Material and Methods: Fresh postmortem peritoneum tissues were cut into 8 identical pieces and fixed at different spatial places A-H considering the asymmetrical abdominal cavity in 2cm-,4cm- and 8cm- ex vivo models. Ex vivo experiment performed using a novel prototype, that sprayed about 30-μm droplets at flow rate of 30ml/min under the pressure of 7 bars. Methylene blue staining aera on six faces in the three ex vivo models were observed with naked eyes. The penetration depth was evaluated with the depth of concentrated diffusion (DCD) and the depth of maximal diffusion (DMD) of doxorubicin using confocal laser scanning microscopy after the application of 4,6-diamidino-2-phenylindole to the tissue specimens. The counted highest number of DCD and DMD was performed to compare the score of three ex vivo models.

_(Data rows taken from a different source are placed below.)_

-- ==== Sys2Proof/Machine/Links.lean ====
section
/-! DEFINITION. Fezon links (R269 to R279), the commands of the fabric (R278 to R280, R284 to R287, R292 to R294, R300), and
what each type of packet does where it arrives (R282, R290, R291, R295 to R301). -/
namespace Sys2Proof.Machine

/-! ### Links (R276, R277) -/

/-- Buffers of the far end, in flits, by VC (R274). -/
def vcBuffers : List Nat := [32, 256, 512, 128]

/-- A link's ends start afresh when it trains. -/
def Link.restart (l : Link) (st : LinkState) : Link :=
  { l with state := st, width := 0, txNext := 0, acked := 4095, rxNext := 0, naked := false, replay := [], queue := [],
           credits := vcBuffers, owed := [0, 0, 0, 0], slots := [], closing := false, partialPkt := [[], [], [], []] }

/-- Forward a packet again over the remaining links of its entry (R277); its source holds it where there is none. -/
def reforward (p : FabPacket) (s : State) : State :=
  match chooseLink s p with
  | some n => toLink n p s
  | none => if p.src.toNat = s.fabric.devId.toNat then holdPacket p s else sendUnreachable p s

/-- Automatic entries of a link are withdrawn (R286). -/
def dropAuto (n : Nat) (s : State) : State :=
  { s with fabric := { s.fabric with
      routes := s.fabric.routes.filter fun r => !(bitsOf r.2.toNat 27 1 = 1 && bitsOf r.2.toNat 0 6 = n) } }

/-- Packets that a link has not delivered, oldest first: those whose last flit is unacknowledged or waits (R277). -/
def Link.undelivered (l : Link) : List FabPacket := ((l.replay.map (·.flit)) ++ l.queue).filterMap FlitBody.lastOf

/-- Take a link out of use: what it has not delivered goes another way. -/
def emptyLink (n : Nat) (st : LinkState) (s : State) : State :=
  let ps := (findLink s n).undelivered
  retryHeld (ps.foldl (fun s p => reforward p s) (dropAuto n (updLink n (fun l => l.restart st) s)))

/-- A link that has been told to stop is DISABLED, and whatever remains goes another way (R279). -/
def disableLink (n : Nat) (s : State) : State := settleReserve (emptyLink n .disabled s)

/-- A link goes DOWN (R276, R277): the third time within an hour it stays so. -/
def linkDown' (n : Nat) (s : State) : State :=
  let now := Config.elapsedMs s.draw
  let s := updLink n (fun l =>
    let ts := (l.downTimes.filter fun t => decide (now ≤ t + 3600000)) ++ [now]
    { l with downs := l.downs + 1, downTimes := ts, latched := decide (3 ≤ ts.length) }) { s with draw := s.draw + 1 }
  settleReserve (recordLink n (emptyLink n .down s))

/-- The same for a link that carries traffic. -/
def failLink (n : Nat) (s : State) : State := if (findLink s n).carries then linkDown' n s else s

/-- ACK_DEADLINE: something has waited 2 µs without acknowledgement. A link that is being disabled stops then (R279). -/
def ackDeadline (n : Nat) (s : State) : State :=
  let l := findLink s n
  if l.replay.isEmpty then s
  else if l.closing then disableLink n s
  else failLink n s

/-- Lanes 0 to 3, and 4 to 7. -/
def lowHalf (lanes : BitVec 8) : Bool := lanes &&& 0x0F ≠ 0
def highHalf (lanes : BitVec 8) : Bool := lanes &&& 0xF0 ≠ 0

/-- LINK_LANE_FAILURE: the link goes DOWN to retrain; at half width only a lane in use matters. -/
def laneFailure (n lane : Nat) (s : State) : State :=
  let l := findLink s n
  let bad := l.badLanes ||| (1#8 <<< lane)
  let s := updLink n (fun l => { l with badLanes := bad }) s
  if l.state = .up || (l.state = .half && lowHalf bad && highHalf bad) then linkDown' n s else s

/-- LINK_RETRAIN_TIMER. -/
def retrainTimer (n : Nat) (s : State) : State :=
  updLink n (fun l => if l.state = .down && !l.latched then { l with state := .training } else l) s

/-- LINK_TRAINING_DONE: UP, HALF, or unable to run; without a peer, DISABLED. A peer without a route gets an automatic one
(R286). -/
def trainingDone (n : Nat) (p : LinkPeer) (s : State) : State :=
  if (findLink s n).state ≠ .training then s
  else if !p.present then updLink n (fun l => l.restart .disabled) s
  else
    let s := putFlit n (some .hello) (findLink s n).txNext false s
    let bad := p.badLanes
    let st : LinkState := if lowHalf bad && highHalf bad then .down else if bad ≠ 0 then .half else .up
    -- HELLO is the last part of training; numbers start anew once it is over (assumption 110)
    let s := updLink n (fun l => { l.restart st with
      width := match st with | .up => 8 | .half => 4 | _ => 0
      badLanes := bad, peerId := p.id, peerLink := p.link }) s
    if st = .down then settleReserve s
    else
      let none' := bitsOf (routeEntry s p.id.toNat) 24 3 = 0 && p.id ≠ 0x7FFF && p.id ≠ s.fabric.devId
      let s := if none' then { s with fabric := { s.fabric with
          routes := (s.fabric.routes.filter fun r => r.1 ≠ p.id.toNat)
            ++ [(p.id.toNat, BitVec.ofNat 64 (n + 2 ^ 24 + 2 ^ 27))] } } else s
      retryHeld (settleReserve s)

/-! ### Received flits (R271 to R274) -/

/-- A cumulative acknowledgement. -/
def Link.acknowledge (l : Link) (ack : Nat) : Link :=
  let d := (ack + 4096 - l.acked) % 4096
  if l.inFlight < d then l
  else { l with
    acked := ack
    replay := l.replay.filter fun r => decide (d < (r.lseq + 4096 - l.acked) % 4096) }

/-- Credits, NAK and acknowledgement carried by an accepted flit. -/
def takeHeader (n : Nat) (h : Nat) (s : State) : State :=
  let s := updLink n (fun l =>
    let l := if bitsOf h 33 1 = 1 then l.acknowledge (bitsOf h 20 12) else l
    let vc := bitsOf h 34 2
    { l with
      credits := setAt l.credits vc fun c => min (nth vcBuffers vc 0) (c + bitsOf h 36 6)
      ackMax := BitVec.ofNat 32 (max l.ackMax.toNat (Config.freeNat s.draw 1 % 2 ^ 32)) }) { s with draw := s.draw + 1 }
  let s := if bitsOf h 32 1 = 1 then
      (findLink s n).replay.foldl (fun s r => putFlit n (some r.flit) r.lseq false s)
        (updLink n (fun l => { l with replays := l.replays + 1 }) s)
    else s
  let l := findLink s n
  if l.closing && l.replay.isEmpty then disableLink n s else pumpLink n s

/-- A discarded flit: the first one causes a NAK (R272). -/
def discardFlit (n : Nat) (s : State) : State :=
  let l := findLink s n
  if l.naked then s else putFlit n none l.txNext true (updLink n (fun l => { l with naked := true }) s)

/-- A whole packet has come in on a link. -/
def packetIn (p : FabPacket) (s : State) : State :=
  if !hasId s then s
  else if 4096 < p.bodylen.toNat ∨ p.bodylen.toNat ≠ p.body.length then recordPacket 4 p.header s
  else if p.dst.toNat = s.fabric.devId.toNat then { s with fabric := { s.fabric with arrivals := s.fabric.arrivals ++ [p] } }
  else transit p s

/-- A DATA or LINKCTL flit in sequence. -/
def acceptFlit (n : Nat) (flit : List Byte) (s : State) : State :=
  let h := fld flit 0 8
  let data := decide (bitsOf h 0 4 = 1)
  let vc := bitsOf h 4 2
  let l := findLink s n
  let sofar := if data then (if bitsOf h 6 1 = 1 then [] else nth l.partialPkt vc []) ++ slice flit 8 (bitsOf h 48 8) else []
  let whole := data && decide (bitsOf h 7 1 = 1)
  let count := !data || counted s (parsePacket vc sofar)
  let s := updLink n (fun l => { l with
    rxNext := (l.rxNext + 1) % 4096
    naked := false
    flitsRx := if count then l.flitsRx + 1 else l.flitsRx
    owed := if data then setAt l.owed vc fun o => o + 1 else l.owed
    peerId := if data then l.peerId else BitVec.ofNat 15 (fld flit 8 2)
    peerLink := if data then l.peerLink else BitVec.ofNat 8 (fld flit 10 1)
    partialPkt := if data then setAt l.partialPkt vc fun _ => if whole then [] else sofar else l.partialPkt }) s
  let s := takeHeader n h (putFlit n none (findLink s n).txNext false s)
  if whole then packetIn (parsePacket vc sofar) s else s

/-- FLIT_RECEIVE. -/
def flitReceived (n : Nat) (flit : List Byte) (fecFailed : Bool) (s : State) : State :=
  let l := findLink s n
  let h := fld flit 0 8
  let ft := bitsOf h 0 4
  let s := { updLink n (fun l => { l with
      cwUncorr := if fecFailed then l.cwUncorr + 1 else l.cwUncorr
      cwCorrected := l.cwCorrected + BitVec.ofNat 64 (Config.freeNat s.draw 2) }) s with draw := s.draw + 1 }
  if !l.carries && l.state ≠ .training then s
  else if fecFailed || fld32 flit 0xFC ≠ crc32c (flit.take 0xFC) || 2 < ft then discardFlit n s
  else if bitsOf h 8 12 ≠ l.rxNext then discardFlit n s
  else if ft = 0 then takeHeader n h s
  else if l.carries || ft = 2 then acceptFlit n flit s
  else s

/-! ### Views (R288 to R293) -/

/-- JOIN: the coordinator gathers. -/
def joinHandler (p : FabPacket) (s : State) : State :=
  match findGroup s p.dstPart p.group with
  | none => s
  | some g =>
    if g.coord ≠ fabAddr s g.part then s
    else
      let a := fld p.body 0 4 % 2 ^ 19
      updGroup g.part g.id (fun g => { g with proposal := { g.proposal with
        joins := if g.proposal.joins.contains a || g.members.contains a then g.proposal.joins else g.proposal.joins ++ [a]
        pinned := if fld p.body 4 1 % 2 = 1 then g.proposal.pinned ++ [a] else g.proposal.pinned } }) s

/-- LEAVE. -/
def leaveHandler (p : FabPacket) (s : State) : State :=
  match findGroup s p.dstPart p.group with
  | none => s
  | some g =>
    if g.coord ≠ fabAddr s g.part then s
    else
      let a := fld p.body 0 4 % 2 ^ 19
      updGroup g.part g.id (fun g => { g with proposal := { g.proposal with
        joins := g.proposal.joins.filter (· ≠ a)
        leaves := if g.proposal.leaves.contains a || !g.members.contains a then g.proposal.leaves
          else g.proposal.leaves ++ [a] } }) s

/-- PREPARE: once the whole list is here, answer READY with S and PINNED, and start no group operation. A joiner has S = 0. -/
def prepareHandler (p : FabPacket) (s : State) : State :=
  match findGroup s p.dstPart p.group with
  | none => s
  | some g =>
    if p.epoch.toNat ≤ g.epoch then s
    else
      let started := if g.epoch = 0 then 0
        else g.cseq + (match findPart s g.part with
          | some x => ((List.range 8).filter fun c => waitsAtGroup s x g.id c).length
          | none => 0)
      let n := p.pseq.toNat / 2 ^ 48
      let old := match g.prepared with | some (e, _, ms) => if e = p.epoch.toNat then ms else [] | none => []
      let ms := (old ++ membersOf p.body).eraseDups
      let s := updGroup g.part g.id (fun g => { g with prepared := some (p.epoch.toNat, n, ms) }) s
      if ms.length < n then s
      else
      let s := updGroup g.part g.id (fun g => { g with
        stopped := decide (g.epoch ≠ 0), state := if g.state = .member then .changing else g.state }) s
      sendView g.part p.srcAddr 0x13 g.id p.epoch.toNat started
        (toLE 8 started ++ toLE 1 (if pinned s g.part g.id then 1 else 0)) s

/-- READY: gathered by the coordinator until every answer is in. One for the present epoch tells a new coordinator of a member's
RECOORD (assumption 111). -/
def readyHandler (p : FabPacket) (s : State) : State :=
  match findGroup s p.dstPart p.group with
  | none => s
  | some g =>
    if g.epoch ≠ 0 && p.epoch.toNat = g.epoch then
      updGroup g.part g.id (fun g => { g with recoords := (g.recoords ++ [p.srcAddr]).eraseDups }) s
    else if !g.proposal.sent || p.epoch.toNat ≠ g.epoch + 1 then s
    else
      let a := (p.srcAddr, fld p.body 0 8, decide (fld p.body 8 1 % 2 = 1))
      concludeView g.part g.id (updGroup g.part g.id (fun g => { g with proposal := { g.proposal with
        answers := (g.proposal.answers.filter fun x => x.1 ≠ a.1) ++ [a] } }) s)

/-- COMMIT: the switch follows once operations below B are done and the whole list is here. -/
def commitHandler (p : FabPacket) (s : State) : State :=
  match findGroup s p.dstPart p.group with
  | none => s
  | some g =>
    if p.epoch.toNat ≤ g.epoch then s
    else
      let b := p.pseq.toNat % 2 ^ 48
      let n := p.pseq.toNat / 2 ^ 48
      let old := match g.commit with | some (e, _, _, ms) => if e = p.epoch.toNat then ms else [] | none => []
      let ms := (old ++ membersOf p.body).eraseDups
      releaseReorder (switchView g.part g.id (updGroup g.part g.id (fun g => { g with
        commit := some (p.epoch.toNat, b, n, ms), stopped := false }) s))

/-- ABANDON: the view does not change; joins and leaves complete NOT_PERMITTED. -/
def abandonHandler (p : FabPacket) (s : State) : State :=
  match findGroup s p.dstPart p.group with
  | none => s
  | some g =>
    if p.epoch.toNat ≤ g.epoch then s
    else if g.epoch = 0 then
      g.waiters.foldl (fun s o => finish o stNotPermitted 0 [] s) (dropGroup g.part g.id s)
    else
      finishIf g.leaver stNotPermitted [] (updGroup g.part g.id (fun g => { g with
        state := .member, stopped := false, leaver := none, prepared := none, commit := none }) s)

/-! ### Other packets -/

/-- DATA: handed to the canopy in flow order. -/
def dataHandler (p : FabPacket) (s : State) : State := { s with out := s.out ++ [.delivered p] }

/-- SEGMENT. -/
def segmentHandler (p : FabPacket) (s : State) : State := takeSegment p.dstPart p.group (parseSegment p.body) s

/-- TOKEN: from a child it goes up; from the parent it is the release, and goes down. -/
def tokenHandler (p : FabPacket) (s : State) : State :=
  match findGroup s p.dstPart p.group with
  | none => s
  | some g =>
    let r := g.rank s
    let c := fld p.body 0 8
    if rankIn g.members p.srcAddr < r then
      let s := updGroup g.part g.id (fun g => { g with
        releases := if g.releases.contains c then g.releases else g.releases ++ [c] }) s
      (treeChildren g.members.length r).foldl (fun s k =>
        sendPacket g.part (g.addrOf k) 0x03 0 g.id g.epoch (toLE 8 c ++ toLE 4 0) s) s
    else tokenUp g.part g.id c (fld p.body 8 4) s

/-- AGREE: a member's page-count flag. -/
def agreeHandler (p : FabPacket) (s : State) : State :=
  match findGroup s p.dstPart p.group with
  | none => s
  | some g =>
    let r := rankIn g.members p.srcAddr
    let c := fld p.body 0 8
    updGroup g.part g.id (fun g => { g with
      agrees := (g.agrees.filter fun a => !(a.1 = c && a.2.1 = r)) ++ [(c, r, decide (fld p.body 8 1 % 2 = 1))] }) s

/-- PACE: the notice with the highest number is kept for each member, and passed on. -/
def paceHandler (p : FabPacket) (s : State) : State :=
  match findGroup s p.dstPart p.group with
  | none => s
  | some g =>
    let a := p.srcAddr
    let n := fld p.body 4 4
    let newer := match g.notices.find? fun x => x.1 = a with | some x => decide (x.2.1 < n) | none => true
    if newer then
      relayPace p g (updGroup g.part g.id (fun g => { g with
        notices := (g.notices.filter fun x => x.1 ≠ a) ++ [(a, n, fld p.body 0 1, fld p.body 1 1)] }) s)
    else s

Results: In terms of the distribution, the 4cm- and 8cm-ex vivo models showed more stained faces than the 2cm-ex vivo model, the closer nozzle to the bottom of the model, the more unevenly distributed methylene blue was observed. With different nozzle positions, the best tissue penetration found at different tissue sample and the pattern of doxorubicin penetration in the 8 sample tissues change accordingly. After we counted the number of the highest DCD and DMD values and found that 4cm-ex vivo model showed the highest score of 5 (62.5%).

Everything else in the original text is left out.